Юрка рассказывал без подробностей, торопливо, но слушали его внимательно и как бы с недоумением: ведь телок телком, а отчима порешил.
– Статья-то у тебя сто вторая, а не сто третья. Ты хоть разницу понимаешь? – насел на Юрку Назар.
– Нет, – ответил Юрка и виновато потупился.
– Сто вторая – это умышленное убийство. И шьют тебе его потому, что ты отчима второй раз огрел. А ему, может, одного раза хватило. Эксперты такое определяют. Зачем ты второй раз-то саданул?
– Мать стало жалко… Я второй раз – за нее.
– А в третий раз бил? – дотошничал Назар.
– Нет, дрын обломился.
– Ой, засудят! Тебя одно может спасти: если адвокат толковый будет и добьется, елы-палы, чтоб на сто пятую статью – превышение самообороны.
Он прямо-таки настоящим законником оказался, этот невзрачный мужичок Назар. Толково обьяснял, как и что нужно сделать, что говорить, что не говорить следователю…
– Так я уже рассказал там, в Свободном.
– Ах да, они же с тебя взяли предварительные показания и к делу пришили… Откажись, Юрка. Бить будут – откажись. Тут, парень, многими годами пахнет. Дави на самооборону. Говори, что после первого удара он кинулся на тебя.
Фагим с Сашком тоже пытались поучать, но куда им до Назара! Сразу видно – тертый калач.
– А что ж ты молчал, когда мы с «конем» мучались? – спросили его в лоб.
– На вас, дураков, решил посмотреть. – И тут же, углядев сердитую насупленность: – Представь, глянул бы корпусной в глазок, а я «коня» вылавливаю. Так за это в карцер могут опустить. Или к делу красную полосу налепят за нарушение тюремного режима. Ты вот и не знаешь, что это такое.
Да, Малявин много чего тогда не знал, не понимал. А он, плешивый, с мягкой светлой бородкой, круглыми щечками, подбородком, похожий на обкатанный речной голыш, походил на крестьянского дедушку с лубочной рождественской картинки. Однажды поздно вечером Назар под большим секретом поведал о побеге из лагеря в шестьдесят третьем году. Как прорыл километровый тоннель с напарником. Как скрывался пятнадцать лет под чужими фамилиями, а взяли на мелочи. Красиво рассказывал, сочно. Советы давал.
В иркутском изоляторе кормили сносно по тюремным меркам, иногда каши наваливали столько, что не съесть разом. И все бы оно ничего, кабы не железные полосы шконок. Только «прописанным» выдают матрас, подушку и одеяло, вафельное полотенце и наволочку. А этапник чужой – лишняя обуза, скорей бы спихнуть, выдав перед этапом буханку хлеба и десять граммов сахара на сутки. Ему даже газету, обязательную для всех, и то не дают, из-за чего ему, бедолаге, порой махорочную закрутку не из чего сделать.
Первым отправилили по этапу Сашку-баклана, затем Фагима. А на запад все не было этапа, все держали. В камеру постепенно набили десятка три человек, спали на нижних шконках по двое. После завтрака дым повисал от махорки такой, что слезы из глаз. Поговаривали, что в осеннее время возвращаются военные с уборки, гонят зерно, не до прицепных тюремных вагонов.
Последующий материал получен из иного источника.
/-- IADD64 (R123): the pair D is A + B, or A − B under `.sub`, keeping 64 bits, whatever TY is. -/
def Obligations.Iadd64Completes : Prop :=
  ∀ (s : State) (i : Iss) (x : Op) (d : BitVec 8), s.iss? = some i → (x.ty = 0x03 ∨ x.ty = 0x04 ∨ x.ty = 0x0D) → opPops x = [] →
    i.sp.owedAt i.sp.pc = none →
    (x.d = .v d →
      ∃ t g', exec (.iadd64 x) s = .next t ∧ t.groups.get? i.who.key = some g' ∧ ∀ l ∈ activeLanes i.g i.sp x,
        let A := BitVec.ofNat 64 (readOpnd i.sp (i.g.lane l) (.int 64) x.a)
        let B := BitVec.ofNat 64 (readOpnd i.sp (i.g.lane l) (.int 64) x.b)
        (g'.lane l).v.get (d.toNat + 1) ++ (g'.lane l).v.get d.toNat = if x.fn = 1 then A - B else A + B) ∧
    (x.d = .s d → (∀ r, x.a ≠ .v r ∧ x.b ≠ .v r) → splitGuard i.g i.sp x = true →
      ∃ t g' y, exec (.iadd64 x) s = .next t ∧ t.groups.get? i.who.key = some g' ∧ g'.split? i.who.split = some y ∧
        (let A := BitVec.ofNat 64 (scalar64 i.sp x.a)
         let B := BitVec.ofNat 64 (scalar64 i.sp x.b)
         y.s.get (d.toNat + 1) ++ y.s.get d.toNat = if x.fn = 1 then A - B else A + B))

/-- P2S and S2P (R120, R121): a lane's predicates in the bits of D; the predicates that B masks from the bits of A. -/
def Obligations.PredicatesSavedAndRestored : Prop :=
  ∀ (s : State) (i : Iss) (x : Op), s.iss? = some i → i.sp.owedAt i.sp.pc = none →
    (∀ d, x.d = .v d → x.a = .none → x.b = .none → x.c = .none → x.scalarD = false →
      ∃ t g', exec (.p2s x) s = .next t ∧ t.groups.get? i.who.key = some g' ∧ ∀ l ∈ activeLanes i.g i.sp x,
        (∀ k, 1 ≤ k → k < 8 → ((g'.lane l).v.get d.toNat).getLsbD k = (i.g.lane l).p.getLsbD k) ∧
        ((g'.lane l).v.get d.toNat).getLsbD 0 = true ∧ ∀ k, 8 ≤ k → ((g'.lane l).v.get d.toNat).getLsbD k = false) ∧
    (x.d = .none → x.c = .none → x.scalarD = false → queueGate i.g (activeLanes i.g i.sp x) x = .go → (i.sp.rerun = none ∨ 3 ∉ opPops x) →
      (∀ l ∈ activeLanes i.g i.sp x, gatherBad (i.g.lane l) (opPops x) = none) →
      ∃ t g', exec (.s2p x) s = .next t ∧ t.groups.get? i.who.key = some g' ∧ ∀ l ∈ activeLanes i.g i.sp x,
        let r := laneIn .s2p x i.sp (i.g.lane l) (takeEvts i x (activeLanes i.g i.sp x)).1
        ∀ k, 1 ≤ k → k < 8 → (g'.lane l).p.getLsbD k = if r.b.testBit k then r.a.testBit k else (i.g.lane l).p.getLsbD k)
В ноябре Малявина, Назара и Юрку выдернули на этап, и они снова оказались в одном вагонзаке, в одной камере, чему больше всего радовался Юрец-огурец, попадавший постоянно в неловкие ситуации. Дармовую хамсу теперь он не ел, воду почти не пил, а все одно едва-едва дотерпливал до очередной оправки и первым вылетал в коридор. Страдальчески морщился… Его бы в санаторий почечный пристроить в Ессентуках, а он, бедолага, шел этапами в родной Липецк, где, пожалуй, не раз получит и по почкам, и по голове.
Этап, поначалу резиновый, с матерщиной и тычками, раззадорился, развеселился. Одну камеру занимали женщины, что всех осужденных будоражило. Верхом из камеры в камеру шли послания-записки, зэки искали «заочниц», перекрикивались, выставлялись, срамили друг друга, конвой ничего сделать не мог да особо и не старался, пока все оставалось в рамках общепринятой конвойной службы.
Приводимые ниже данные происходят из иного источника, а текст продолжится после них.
-- ==== Sys2Proof/Laws/Split.lean ====
section
/-! SUPPORT. What the shared operations on the issuing split do: reaching it, changing it, moving it on. -/
namespace Sys2Proof.Machine

/-- The issuing split of a state stands in it. -/
theorem State.iss?_some {s : State} {i : Iss} (h : s.iss? = some i) :
    s.cur = some i.who ∧ s.groups.get? i.who.key = some i.g ∧ i.g.split? i.who.split = some i.sp := by
  unfold State.iss? at h
  split at h
  · cases h
  · rename_i w ew
    split at h
    · cases h
    · rename_i g eg
      split at h
      · cases h
      · rename_i sp es
        cases h
        exact ⟨ew, eg, es⟩

/-- An instruction issues from the issuing split. -/
theorem issue_some {s : State} {i : Iss} (h : s.iss? = some i) (k : Iss → State) : issue s k = .next (k i) := by simp [issue, h]

/-- A split-scope instruction under a true guard takes effect (R67). -/
theorem splitScope_true {s : State} {i : Iss} {o : Op} (h : s.iss? = some i) (hg : splitGuard i.g i.sp o = true) (k : Iss → State) :
    splitScope o s k = .next (k i) := by simp [splitScope, issue, h, hg]

/-- A split-scope instruction under a false guard only completes (R67). -/
theorem splitScope_false {s : State} {i : Iss} {o : Op} (h : s.iss? = some i) (hg : splitGuard i.g i.sp o = false) (k : Iss → State) :
    splitScope o s k = .next (s.done i o) := by simp [splitScope, issue, h, hg]

theorem Group.split?_id {g : Group} {n : Nat} {x : Split} (h : g.split? n = some x) : x.id = n := by
  have := List.find?_some h; simpa using this

theorem find?_map_if {n : Nat} {f : Split → Split} (hid : ∀ y, (f y).id = y.id) {x : Split} : ∀ (l : List Split),
    l.find? (fun y => y.id == n) = some x → (l.map fun y => if y.id == n then f y else y).find? (fun y => y.id == n) = some (f x) := by
  intro l
  induction l with
  | nil => intro h; cases h
  | cons y l ih =>
    intro h
    rw [List.map_cons, List.find?_cons]
    rw [List.find?_cons] at h
    by_cases e : (y.id == n) = true
    · simp only [e] at h
      cases h
      simp only [e, ↓reduceIte, hid]
    · simp only [Bool.not_eq_true] at e
      simp only [e] at h
      simp only [e, ih h, Bool.false_eq_true, ↓reduceIte]

theorem find?_map_if_other {n m : Nat} (ne : m ≠ n) {f : Split → Split} (hid : ∀ y, (f y).id = y.id) : ∀ (l : List Split),
    (l.map fun y => if y.id == n then f y else y).find? (fun y => y.id == m) = l.find? fun y => y.id == m := by
  intro l
  induction l with
  | nil => rfl
  | cons y l ih =>
    rw [List.map_cons, List.find?_cons, List.find?_cons, ih]
    by_cases e : y.id = n
    · have e1 : (y.id == m) = false := by simp [e, Ne.symm ne]
      have e2 : ((f y).id == m) = false := by rw [hid]; exact e1
      simp only [e, beq_self_eq_true, ↓reduceIte, e2]
      rw [← e, e1]
    · have e1 : (y.id == n) = false := by simpa using e
      simp only [e1, Bool.false_eq_true, ↓reduceIte]

theorem Group.split?_modSplit_same {g : Group} {n : Nat} {x : Split} {f : Split → Split} (h : g.split? n = some x)
    (hid : ∀ y, (f y).id = y.id) : (g.modSplit n f).split? n = some (f x) := find?_map_if hid _ h

theorem Group.split?_modSplit_other {g : Group} {n m : Nat} {f : Split → Split} (ne : m ≠ n) (hid : ∀ y, (f y).id = y.id) :
    (g.modSplit n f).split? m = g.split? m := find?_map_if_other ne hid _

theorem State.modSplit_eq {s : State} {w : Who} {g : Group} (h : s.groups.get? w.key = some g) (f : Split → Split) :
    s.modSplit w f = s.setGroup w.key (g.modSplit w.split f) := by simp [State.modSplit, State.modGroup, h]

theorem State.modGroup_eq {s : State} {key : Nat} {g : Group} (h : s.groups.get? key = some g) (f : Group → Group) :
    s.modGroup key f = s.setGroup key (f g) := by simp [State.modGroup, h]

@[simp] theorem Split.id_adv (x : Split) (u : Nat) : (x.adv u).id = x.id := rfl
@[simp] theorem Split.id_jump (x : Split) (pc : BitVec 50) : (x.jump pc).id = x.id := rfl

@[simp] theorem State.setGroup_get (s : State) (k : Nat) (g : Group) : (s.setGroup k g).groups.get? k = some g := Table.get?_put_same k g _
theorem State.setGroup_other (s : State) {k j : Nat} (g : Group) (ne : j ≠ k) : (s.setGroup k g).groups.get? j = s.groups.get? j :=
  Table.get?_put_other g ne _
@[simp] theorem State.setGroup_setGroup (s : State) (k : Nat) (g g' : Group) : (s.setGroup k g).setGroup k g' = s.setGroup k g' := by
  simp [State.setGroup]

theorem OnlyGroup.refl (s : State) (key : Nat) : OnlyGroup s s key := ⟨rfl, fun _ _ => rfl⟩
theorem OnlyGroup.trans {s t u : State} {key : Nat} (h : OnlyGroup s t key) (h' : OnlyGroup t u key) : OnlyGroup s u key :=
  ⟨h'.rest.trans (congrArg (fun x : State => { x with groups := u.groups }) h.rest),
   fun k ne => (h'.others k ne).trans (h.others k ne)⟩
theorem OnlyGroup.setGroup (s : State) (key : Nat) (g : Group) : OnlyGroup s (s.setGroup key g) key :=
  ⟨rfl, fun _ ne => State.setGroup_other s g ne⟩

theorem OnlyGroup.sameMemory {s t : State} {key : Nat} (h : OnlyGroup s t key) : SameMemory s t := by
  rw [h.rest]; exact ⟨fun _ => rfl, fun _ => rfl, fun _ _ => rfl, fun _ _ => rfl⟩

theorem Group.OnlySplit.modSplit (g : Group) (n : Nat) {f : Split → Split} (hid : ∀ y, (f y).id = y.id) : g.OnlySplit (g.modSplit n f) n :=
  ⟨rfl, fun _ ne => Group.split?_modSplit_other ne hid⟩

/-- Changing the issuing split changes nothing else. -/
theorem Becomes.modSplit {s : State} {i : Iss} (h : s.iss? = some i) {f : Split → Split} (hid : ∀ y, (f y).id = y.id) :
    Becomes s (s.modSplit i.who f) i (f i.sp) i.g.lanes := by
  obtain ⟨_, hg, hs⟩ := State.iss?_some h
  rw [State.modSplit_eq hg]
  have o : OnlyGroup s (s.setGroup i.who.key (i.g.modSplit i.who.split f)) i.who.key := OnlyGroup.setGroup s _ _
  exact ⟨o, o.sameMemory, _, State.setGroup_get _ _ _, Group.OnlySplit.modSplit _ _ hid, Group.split?_modSplit_same hs hid, rfl⟩

theorem Split.adv_past (x : Split) (u : Nat) : x.Past (x.adv u) u x.s x.flags := ⟨rfl, rfl, rfl, rfl, rfl⟩

/-- The instruction completes: the split stands at the next one, and nothing else changes. -/
theorem State.done_becomes {s : State} {i : Iss} (h : s.iss? = some i) (o : Op) :
    Becomes s (s.done i o) i (i.sp.adv (opUnits o)) i.g.lanes := Becomes.modSplit h fun _ => rfl

theorem Group.modSplit_modSplit (g : Group) (n : Nat) {f f' : Split → Split} (hid : ∀ y, (f y).id = y.id) :
    (g.modSplit n f).modSplit n f' = g.modSplit n fun x => f' (f x) := by
  unfold Group.modSplit
  dsimp only
  rw [List.map_map]
  congr 1
  apply List.map_congr_left
  intro x _
  show (if (if x.id == n then f x else x).id == n then f' (if x.id == n then f x else x) else (if x.id == n then f x else x)) = _
  by_cases e : (x.id == n) = true
  · simp only [e, ↓reduceIte, hid]
  · simp only [e, Bool.false_eq_true, ↓reduceIte]

theorem State.modSplit_modSplit {s : State} {w : Who} {g : Group} (h : s.groups.get? w.key = some g) {f f' : Split → Split}
    (hid : ∀ y, (f y).id = y.id) : (s.modSplit w f).modSplit w f' = s.modSplit w fun x => f' (f x) := by
  rw [State.modSplit_eq h, State.modSplit_eq (State.setGroup_get _ _ _), State.modSplit_eq h, State.setGroup_setGroup,
    Group.modSplit_modSplit _ _ hid]

@[simp] theorem Split.id_write (x : Split) (d : Opnd) (n v : Nat) : (x.write d n v).id = x.id := by
  unfold Split.write; split <;> rfl

theorem State.modSplit_cur (s : State) (w : Who) (f : Split → Split) : (s.modSplit w f).cur = s.cur := by
  unfold State.modSplit State.modGroup; split <;> rfl

/-- A group replaced, its issuing split changed, and the instruction complete: one replacement of the group. -/
theorem State.setGroup_done (s : State) (i : Iss) (g : Group) {f : Split → Split} (hid : ∀ y, (f y).id = y.id) (o : Op) :
    ((s.setGroup i.who.key g).modSplit i.who f).done i o =
      (s.setGroup i.who.key (g.modSplit i.who.split fun y => (f y).adv (opUnits o))) := by
  rw [State.done, State.modSplit_modSplit (State.setGroup_get _ _ _) hid, State.modSplit_eq (State.setGroup_get _ _ _), State.setGroup_setGroup]

/-- The same without a change of the split but its place. -/
theorem State.setGroup_done' (s : State) (i : Iss) (g : Group) (o : Op) :
    (s.setGroup i.who.key g).done i o = (s.setGroup i.who.key (g.modSplit i.who.split fun y => y.adv (opUnits o))) := by
  rw [State.done, State.modSplit_eq (State.setGroup_get _ _ _), State.setGroup_setGroup]

end Sys2Proof.Machine
end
Под вечер навалились, пристали из соседних камер:
– Зэчки вы или нет? Забацайте песню, елы-палы!..
– Дураки, что за песня всухую? – отбивались, отшучивались женщины. Потом все же негромко затянули: «По Дону гуляет казак молодой…» Спели на заказ «Таганку». Одна из них хорошо, чисто выводила, остальные лишь подтягивали, нестройно, а все одно слушал бы и слушал, да вспоминал, да думал бы о том, как хорошо там, на воле…
Высадили зэчек ночью в Красноярске. Притих вагон, у многих, вроде Юрки, хлеб пайковый, выданный на трое суток, кончился. А состав тащился все медленнее и медленнее, стоял подолгу на станциях, а они вслушивались в перекличку по громкой селекторной связи, стараясь угадать название станции. В вагон никого не подсаживали, подхарчиться не у кого. К исходу третьих суток задергали конвой: «Да когда же Новосибирск?..»
– Мариинск проехали. Полсуток осталось, – успокоил всех сержант.
Всем есть хочется – спасу нет! Да еще запахи с солдатской кухни ползут.
После вечерней оправки увидел Малявин в проходе сухолицего помятого начальника и вспомнил, что тоже лейтенант. Крикнул:
– Старшой! Как лейтенант лейтенанта выручи хлебцем, хоть куском…
– Так вам же выдали пайку, – бросил через плечо старший лейтенант.
– Дали на трое суток, а уже четвертые в пути. Выручи! – заторопился Малявин прокричать ему вслед.
Старлей ушел, а народ взялся ехидничать:
– Нашел кореша, сейчас котлет тебе прикажет нажарить.
Однако появился сержант с буханкой хлеба в руке, отомкнул кормушку: «Держите».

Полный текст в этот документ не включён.